Railway line in Hokkaido, Japan

The Furano Line (富良野線, Furano-sen) is part of the Hokkaido Railway Company network in Hokkaidō, Japan. It connects Furano Station in the city of Furano and Asahikawa Station in the city of Asahikawa. Popular with tourists, it has recently come to serve commuters in the bedroom towns that are developing as suburbs of Asahikawa.

==History==
The Furano Line opened on September 1, 1899, as the Hokkaidō Kansetsu Railway (北海道官設鉄道, Hokkaidō Kansetsu Tetsudō), operating between Asahikawa and Biei Stations. In the next month, service extended to Kami-Furano Station, and in the following year it reached Shimo-Furano Station.

In 1909 it became part of the Nemuro Main Line from Asahikawa Station to Kushiro Station, but in 1913 it took its present name and covered the route from Asahikawa Station to Shimo-Furano Station. The eruption of Mount Tokachi on May 24, 1926, caused a protracted interruption of service between Biei and Kami-Furano. In 1942, Shimo-Furano Station changed its name to Furano Station.

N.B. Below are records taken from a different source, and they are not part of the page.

-- ==== Sys2Proof/Tests/Slice0.lean ====
section
/-! SUPPORT. Tests of single commands against the words, numbers and examples of the spec, the ill-formed terms that the
well-formedness check refuses, and for each statement with hypotheses concrete states and operands that meet them. -/
namespace Sys2Proof.Tests
open Sys2Proof Sys2Proof.Machine

/-! ### Small states -/

/-- The core of the tests (physical key 0), and the module after reset with that core. -/
def tu : CoreId := ⟨0, 0, 0⟩
def tcore (c : Core) : State := State.reset.setCoreAt 0 c

/-- Registers of a core and of the module. -/
def cregs (l : List (Nat × Nat)) (c : Core) : Core := l.foldl (fun c p => c.setReg p.1 (BitVec.ofNat 64 p.2)) c
def tregs (l : List (Nat × Nat)) (s : State) : State := l.foldl (fun s p => s.setReg p.1 (BitVec.ofNat 64 p.2)) s

/-- Group 5 with the test core as its only member, launched by partition 0; CD0 and CL0 ready. -/
def tgroup (s : State) : State :=
  tregs [(gdOff 5 0, 2 ^ 63 + 2 ^ 56 + 7 * 2 ^ 48 + 2 ^ 32 + 1), (0x430010, 2 ^ 60 + 2 ^ 49), (0x430018, 1)] s
def tg : UnitId := UnitForm.toId (.group 5)

/-- A bake of group 5 on the test core. -/
def trun : Seq := { run := true, tmpl := 0, gen := 7, group := 5 }

/-! ### Witnesses: messages, bundles and scalar commands -/

def wPatch (c : Core) : State := tgroup (tcore c)
def fixed : Core := cregs [(0x280, 2)] {}

theorem wit_patch (c : Core) (hc : c ∈ [({} : Core), { seq := trun }, fixed]) :
    (wPatch c).key tu = some 0 ∧ still ((wPatch c).coreAt 0) = true ∧ ((wPatch c).coreAt 0).fifo = [] ∧
      (wPatch c).addresses tg = true ∧ (wPatch c).chainTo tu 6 tg = some [0] := by
  fin_cases hc <;> decide
theorem wit_patch_cases :
    ((wPatch { seq := trun }).coreAt 0).seq.run = true ∧
      ((wPatch {}).coreAt 0).seq.run = false ∧ (((wPatch {}).coreAt 0).reg 0x280).getLsbD 62 = false ∧
      ((wPatch fixed).coreAt 0).seq.run = false ∧ (((wPatch fixed).coreAt 0).reg 0x280).getLsbD 1 = true := by decide

def wLaunch : State := tgroup (tcore (cregs [(0x400, 2 ^ 63 + 2 ^ 32)] {}))
def wOwned : State := tgroup (tcore (cregs [(0x298, 3)] {}))

theorem wit_launch : wLaunch.key tu = some 0 ∧ still (wLaunch.coreAt 0) = true ∧ (wLaunch.coreAt 0).fifo = [] ∧
    (wLaunch.coreAt 0).seq.run = false ∧ wLaunch.addresses tg = true ∧ wLaunch.chainTo tu 6 tg = some [0] ∧
    groupOf tg = some 5 ∧ natBit (wLaunch.gdPmask 5) 0 = true ∧ wLaunch.fld 0x430010 (49 + tu.die) (49 + tu.die) = 1 ∧
    wLaunch.fld 0x430018 (12 * tu.die + tu.cluster) (12 * tu.die + tu.cluster) = 1 ∧
    fld ((wLaunch.coreAt 0).reg 0x298) 3 0 = 0 ∧ wLaunch.launchHeld 5 = false ∧ (wLaunch.coreAt 0).ktV 0 = true ∧
    (wLaunch.coreAt 0).ktV 31 = false := by decide
theorem wit_launch_denied : natBit (wLaunch.gdPmask 5) 1 = false ∧
    (tregs [(0x430018, 0)] wLaunch).coreReady tu = false ∧ natBit ((tregs [(0x430018, 0)] wLaunch).gdPmask 5) 0 = true ∧
    ({ wLaunch with unfit := [wLaunch.unitOf tu] } : State).launchHeld 5 = true ∧ wOwned.launchHeld 5 = false ∧
    wOwned.coreReady tu = true ∧ fld ((wOwned.coreAt 0).reg 0x298) 3 0 ≠ 0 ∧ wOwned.key tu = some 0 ∧
    wOwned.addresses tg = true ∧ wOwned.chainTo tu 6 tg = some [0] ∧ natBit (wOwned.gdPmask 5) 0 = true := by decide

def wBake : State := tgroup (tcore { seq := trun })
theorem wit_abort : wBake.key tu = some 0 ∧ clear (wBake.coreAt 0) = true ∧ untraced (wBake.coreAt 0) = true ∧
    (wBake.coreAt 0).fifo = [] ∧ (wBake.coreAt 0).slog = [] ∧ (wBake.coreAt 0).clog = [] ∧ wBake.addresses tg = true ∧
    wBake.chainTo tu 6 tg = some [0] ∧ (wBake.coreAt 0).seq.run = true ∧
    groupOf tg = some (wBake.coreAt 0).seq.group := by decide
theorem wit_abort_idle : wLaunch.key tu = some 0 ∧ clear (wLaunch.coreAt 0) = true ∧ untraced (wLaunch.coreAt 0) = true ∧
    (wLaunch.coreAt 0).fifo = [] ∧ (wLaunch.coreAt 0).slog = [] ∧ (wLaunch.coreAt 0).clog = [] ∧ wLaunch.addresses tg = true ∧ wLaunch.chainTo tu 6 tg = some [0] ∧
    (wLaunch.coreAt 0).seq.run = false := by decide
theorem wit_quiesce_other : groupOf tg = some 5 ∧ ((tgroup (tcore { seq := { trun with group := 6 } })).coreAt 0).seq.group ≠ 5 ∧
    (tgroup (tcore { seq := { trun with group := 6 } })).chainTo tu 6 tg = some [0] := by decide

def wMsg : HubMsg := ⟨some 16384, 0, .patch ⟨tg, 0, 1⟩⟩
theorem wit_message_waits : wMsg.tally = some 16384 ∧ wBake.tally + 2 < 16384 ∧ wBake.fld 0x430010 60 60 = 1 ∧
    wBake.suspended wMsg = false := by decide
theorem wit_message_due : nextHub [⟨wMsg, some 0⟩] = some ⟨wMsg, some 0⟩ ∧ (0 : Nat) ≤ wBake.now := by decide
theorem wit_message_to_core : (⟨none, 0, .patch ⟨wBake.unitOf tu, 0, 1⟩⟩ : HubMsg).tally = none ∧
    (⟨wBake.unitOf tu, 0, 1⟩ : PatchMsg).unit = wBake.unitOf tu := by decide

/-- A VX run that reads its first beat from queue end 0 in running cycle 0; a core on which it waits for a channel. -/
def tVxCmd : VxCmd :=
  { ty := .int8, sa := .q 0, sb := .none, dst := .addr 0, pl := 0, px := 0, sc := none, mq := none, mz := false, shb := 0,
    imm := 0, dty := .int8, rm := .rne, py := 0 }
def tVxRun : VxRun :=
  { op := .mov, cmd := tVxCmd, n := 1, px := 0, py := 0, c0 := 0, cpb := 1, latDep := 0, beats := 1, addrA := 0, addrB := 0,
    addrD := 0, next := 0, leftA := [], leftB := [], leftM := [], status := [], statusOk := true, wait := [], fill := [],
    half := [], halfOk := true, halfPoi := false, written := 0, sat := 0, poi := 0, merge := false, tag := 0, noop := false,
    unpred := false }
def wIssue (vxs : List VxRun) : State :=
  tcore { cregs [(0x400, 2 ^ 63 + 2 ^ 32), (0x1000, 2 ^ 63 + 2 ^ 19)] {} with seq := trun, vxs := vxs }

theorem wit_bundle : (wIssue []).key tu = some 0 ∧ still ((wIssue []).coreAt 0) = true ∧
    untraced ((wIssue []).coreAt 0) = true ∧ ((wIssue []).coreAt 0).hasBundle = true ∧
    ((wIssue []).coreAt 0).seq.skip = 0 ∧ ((wIssue []).coreAt 0).seq.last + ((wIssue []).coreAt 0).bundle.delta ≤ 0 ∧
    ((wIssue []).coreAt 0).bundle.sx = none ∧ ((wIssue []).coreAt 0).bundle.qx = none ∧
    ((wIssue []).coreAt 0).bundle.mx = none ∧ ((wIssue []).coreAt 0).bundle.vx = none ∧ ((wIssue []).coreAt 0).seq.pre = false ∧
    ((wIssue []).coreAt 0).ecc = [] ∧ (wIssue []).nextEmit 0 = none ∧ (wIssue []).lateData 0 0 = false ∧
    ((wIssue []).coreAt 0).needsMet (((wIssue []).setCoreAt 0
      (((wIssue []).coreAt 0).issueMxVx 0 ((wIssue []).coreAt 0).bundle)).cycleNeeds 0 0) = true := by decide
theorem wit_bundle_stalls : (wIssue [tVxRun]).key tu = some 0 ∧ still ((wIssue [tVxRun]).coreAt 0) = true ∧
    ((wIssue [tVxRun]).coreAt 0).hasBundle = true ∧ ((wIssue [tVxRun]).coreAt 0).bundle.sx = none ∧
    ((wIssue [tVxRun]).coreAt 0).bundle.qx = none ∧ ((wIssue [tVxRun]).coreAt 0).needsMet
      (((wIssue [tVxRun]).setCoreAt 0 (((wIssue [tVxRun]).coreAt 0).issueMxVx 0 ((wIssue [tVxRun]).coreAt 0).bundle)).cycleNeeds
        0 0) = false ∧ ((wIssue [tVxRun]).coreAt 0).vxPrev = none := by decide

def tStall (tag : Bool) : Stall :=
  { queues := [], sync := none, tag := tag, emit := false, held := false, since := 0, fresh := true }
theorem wit_resume : (tcore { stall := some (tStall false) }).key tu = some 0 ∧
    clear ((tcore { stall := some (tStall false) }).coreAt 0) = true ∧
    (tcore { stall := some (tStall false) }).causes 0 (tStall false) = [] ∧
    (tcore { stall := some (tStall true) }).causes 0 (tStall true) ≠ [] ∧
    ({ tcore { stall := some (tStall true) } with left := 0 } : State).left = 0 := by decide

theorem wit_scalar : (tcore {}).key tu = some 0 ∧ still ((tcore {}).coreAt 0) = true ∧
    ((tcore {}).coreAt 0).qxAt ≠ ((tcore {}).coreAt 0).rc (tcore {}).now + 1 ∧
    ((tcore {}).coreAt 0).slog.find? (fun e => e.r == 15) = none ∧
    scalarResult ((tcore {}).coreAt 0) (.sli tu 15 0x80000000) = some (tu, 15, 0xFFFFFFFF80000000) ∧
    scalarLater (tcore {}) 0 (.smul tu 15 0 (.imm 3)) = some (tu, 2, .sreg 15 0) := by decide

def wLate (e : LateEff) : Core := { late := [⟨0, 0, e⟩] }
theorem wit_late : ((tcore (wLate (.sreg 3 9))).coreAt 0).dueWrite 0 = some ⟨0, 0, .sreg 3 9⟩ ∧
    still ((tcore (wLate (.sreg 3 9))).coreAt 0) = true ∧
    ((tcore (wLate (.sreg 3 9))).coreAt 0).slog.find? (fun e => e.r == 3) = none ∧
    ((tcore (wLate (.csrw false 0 9))).coreAt 0).dueWrite 0 = some ⟨0, 0, .csrw false 0 9⟩ ∧
    still ((tcore (wLate (.csrw false 0 9))).coreAt 0) = true ∧ (tcore (wLate (.csrw false 0 9))).key tu = some 0 := by decide

/-! ### Witnesses: matrix and vector commands -/

def tMxCmd : MxCmd :=
  { mask := 1, fp := .bq8, qw := 0, qa := 4, qo := 8, wsc := false, asc := false, sel := false, ld := false, ofmt := .fp32,
    pf := 0, ots := 0, sc := none, pa := 0, ptw := 0, pta := 0, psd := 0 }
theorem wit_mx : mxOf (.mmaOs tu tMxCmd) = some (tu, .os, tMxCmd) ∧ still ((tcore {}).coreAt 0) = true ∧
    Core.beforeSx Core.mxAt ((tcore {}).coreAt 0) ≠ ((tcore {}).coreAt 0).rc (tcore {}).now + 1 ∧
    ((tcore {}).coreAt 0).needsMet (((tcore {}).setCoreAt 0 (mxIssue ((tcore {}).coreAt 0) 0 .os tMxCmd false)).cycleNeeds 0 0) = true ∧
    usesLoading ((tcore {}).coreAt 0) 0 .os tMxCmd 0 = false ∧ ((mxRun {} 0 .os tMxCmd false).period ∣ (mxRun {} 0 .os tMxCmd false).steps) := by
  decide

/-- A run of one period with its steps done, at push k of period p; the running cycle is 100. -/
def tMxRun (p k : Nat) (psd : Word) : MxRun :=
  { mxRun (({} : Core).setReg 0 psd) 0 .os tMxCmd false with done := 100, drainP := p, drainK := k }
def wDrain (r : MxRun) : State := { tcore { mxs := [r] } with now := 100 }
theorem wit_drain : (wDrain (tMxRun 0 0 0)).key tu = some 0 ∧ still ((wDrain (tMxRun 0 0 0)).coreAt 0) = true ∧
    ((wDrain (tMxRun 0 0 0)).coreAt 0).mxs = [tMxRun 0 0 0] ∧ nothingRead ((wDrain (tMxRun 0 0 0)).coreAt 0) 100 = true ∧
    (tMxRun 0 0 0).nextPush ≤ 100 ∧
    ((wDrain (tMxRun 0 0 0)).coreAt 0).needsMet (mxPushNeeds ((wDrain (tMxRun 0 0 0)).coreAt 0) (tMxRun 0 0 0)) = true ∧
    (tMxRun 0 0 0).drainK + 1 ≠ (tMxRun 0 0 0).pushes ∧ (tMxRun 0 0 0).drainP ≠ (tMxRun 0 0 0).periods ∧
    (∀ q, q < 48 → ((wDrain (tMxRun 0 0 0)).coreAt 0).qkind q ≠ 1) := by decide
theorem wit_drain_last : nothingRead ((wDrain (tMxRun 0 15 0)).coreAt 0) 100 = true ∧
    (tMxRun 0 15 0).nextPush ≤ 100 ∧ (tMxRun 0 15 0).drainK + 1 = (tMxRun 0 15 0).pushes ∧
    (tMxRun 0 15 0).drainP + 1 = (tMxRun 0 15 0).periods ∧
    ((wDrain (tMxRun 0 15 0)).coreAt 0).needsMet (mxPushNeeds ((wDrain (tMxRun 0 15 0)).coreAt 0) (tMxRun 0 15 0)) = true ∧
    (tMxRun 0 15 1).drainP + 1 ≠ (tMxRun 0 15 1).periods ∧ nothingRead ((wDrain (tMxRun 0 15 1)).coreAt 0) 100 = true ∧
    (tMxRun 0 15 1).nextPush ≤ 100 := by decide

/-- A core whose P0 gives a VX command of one lane from address 0. -/
def wVx : Core := cregs [(0, 1)] {}
def tVxAddr : VxCmd := { tVxCmd with sa := .addr 1 }
theorem wit_vx : vxOf (.mov tu tVxAddr) = some (tu, .mov, tVxAddr) ∧ (tcore wVx).key tu = some 0 ∧
    still ((tcore wVx).coreAt 0) = true ∧ Core.beforeSx Core.vxAt ((tcore wVx).coreAt 0) ≠ ((tcore wVx).coreAt 0).rc (tcore wVx).now + 1 ∧
    ((tcore wVx).coreAt 0).ecc = [] ∧ wVx.vxPrev = none ∧ ({ wVx with vxPrev := some tVxRun } : Core).vxPrev = some tVxRun ∧
    vxReserved wVx .mov tVxAddr = false ∧ ((wVx.p tVxAddr.pl).setWidth 24).toNat ≠ 0 ∧
    vxReserved wVx .mulh { tVxAddr with ty := .fp32 } = true ∧
    (0 : Nat) < tVxRun.c0 + tVxRun.beats * tVxRun.cpb + (tVxRun.latDep - 0) := by decide

/-- A beat of one lane in its write cycle. -/
def tBeat : VxBeat :=
  { k := 0, due := 0, valid := true, a := [7], b := [], mask := [], old := [], side := [], s := 0 }
def wBeat (n : Nat) : VxRun :=
  { tVxRun with n := n, beats := n, cmd := tVxAddr, next := n, wait := [tBeat], addrD := 0x5FFFF }
theorem wit_beat : (tcore { vxs := [wBeat 1] }).key tu = some 0 ∧ still ((tcore { vxs := [wBeat 1] }).coreAt 0) = true ∧
    nothingRead ((tcore { vxs := [wBeat 1] }).coreAt 0) 0 = true ∧
    vxDueRun ((tcore { vxs := [wBeat 1] }).coreAt 0) 0 = some (wBeat 1, tBeat) ∧ (wBeat 1).cmd.dst = .addr 0 ∧
    (vxResult (wBeat 1) tBeat).valid = true ∧ (vxResult (wBeat 1) tBeat).out.bytes = [some 7] ∧
    (wBeat 1).noop = false ∧ (wBeat 1).unpred = false ∧ (wBeat 1).op ≠ .qpack ∧ (wBeat 1).op ≠ .sred ∧
    ((tcore { vxs := [wBeat 1] }).coreAt 0).wlog = [] ∧ (wBeat 1).written + 1 = (wBeat 1).beats ∧ (wBeat 1).addrD + (wBeat 1).dPos tBeat.k + 0 < 0x60000 := by decide
theorem wit_beat_more : (wBeat 2).written + 1 ≠ (wBeat 2).beats ∧ still ((tcore { vxs := [wBeat 2] }).coreAt 0) = true ∧
    nothingRead ((tcore { vxs := [wBeat 2] }).coreAt 0) 0 = true ∧
    vxDueRun ((tcore { vxs := [wBeat 2] }).coreAt 0) 0 = some (wBeat 2, tBeat) ∧
    (vxResult (wBeat 2) tBeat).valid = true ∧ (vxResult (wBeat 2) tBeat).out.bytes.length ≤ 256 := by decide
/-! ### Witnesses: synchronisation and streams -/

/-- A window of space sp for partition 0 of any module, reading and writing the first 2^20 bytes. -/
def twin (sp : Nat) (s : State) : State :=
  tregs [(winOff 0 0, 2 ^ 63 + sp * 2 ^ 60 + 3 * 2 ^ 58 + 2 ^ 51), (winOff 0 2, 2 ^ 20)] s
def tHome (m d : Nat) : Nat := (UnitForm.toId (.die m d)).toNat * 2 ^ 32
def wSync (home : Nat) : State := tregs [(gdOff 5 2, home)] (twin 2 (tgroup (tcore { seq := trun })))

theorem wit_signal : (wSync 0).key tu = some 0 ∧ still ((wSync 0).coreAt 0) = true ∧
    ((wSync 0).coreAt 0).qxAt ≠ ((wSync 0).coreAt 0).rc (wSync 0).now + 1 ∧
    (wSync 0).place ((wSync 0).coreAt 0).p (.ns 5 1) = .none ∧
    (wSync 0).place ((wSync 0).coreAt 0).p (.store 3 32767) = .object 0 3 32767 ∧ (wSync 0).answers 0 = true ∧
    (wSync (tHome 1 2)).place ((wSync 0).coreAt 0).p (.ns 5 1) = .object 1 2 1 ∧ (wSync (tHome 1 2)).answers 1 = false ∧
    (wSync 0).place ((wSync 0).coreAt 0).p (.ptr 0) = .refused 0 0 ∧
    (wSync (tHome 0 3)).nsObject 5 0 = some (0, 3, 0) := by decide
theorem wit_wait : (wSync 0).admits 2 ((wSync 0).coreAt 0).part (wSync 0).me (objOff 0 4) 4 false = true ∧
    (wSync 0).place ((wSync 0).coreAt 0).p (.store 0 4) = .object 0 0 4 ∧
    (tgroup (tcore { seq := trun })).admits 2 0 0 (objOff 0 4) 4 false = false ∧
    ((wSync 0).coreAt 0).syncVal (.imm 0) = 0 ∧ ((wSync 0).coreAt 0).syncVal (.imm 0) ≤ ((wSync 0).obj 0 4).seen 0 ∧
    ((wSync 0).obj 0 4).seen 0 < ((wSync 0).coreAt 0).syncVal (.imm 1) ∧
    (tregs [(winOff 0 2, 2 ^ 54 - 4)] (wSync 0)).place ((wSync 0).coreAt 0).p (.store 1 4) = .object 0 1 4 ∧
    (tregs [(winOff 0 2, 2 ^ 54 - 4)] (wSync 0)).admits 2 0 0 (objOff 1 4) 4 false = true := by decide
def tWaiting : Stall := { tStall false with sync := some (.remote 0 1 4 9 true 0 none) }
theorem wit_reply : (tcore { stall := some tWaiting }).key tu = some 0 ∧
    ((tcore { stall := some tWaiting }).coreAt 0).stall = some tWaiting ∧
    tWaiting.sync = some (.remote 0 1 4 9 true 0 none) ∧ (0 : Nat) ≤ (tcore { stall := some tWaiting }).now := by decide
theorem wit_end : untraced ((wSync 0).coreAt 0) = true ∧ popCount ((wSync 0).gdPmask ((wSync 0).coreAt 0).seq.group) 16 < 2 ∧
    ((wSync 0).coreAt 0).test ⟨0, .all, .eqz⟩ = true ∧ ((wSync 0).coreAt 0).test ⟨0, .all, .nez⟩ = false := by decide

On April 1, 1987, with the breakup of the Japanese National Railways, the line became part of the Hokkaido Railways. In 2007, the station-numbering plan took effect.

On November 19, 2016, JR Hokkaido's president announced plans to rationalize the network by up to 1,237 km, or ~50% of the current network, including the proposed conversion to Third Sector operation of the Furano Line, but if local governments protest this decision, the line will face closure.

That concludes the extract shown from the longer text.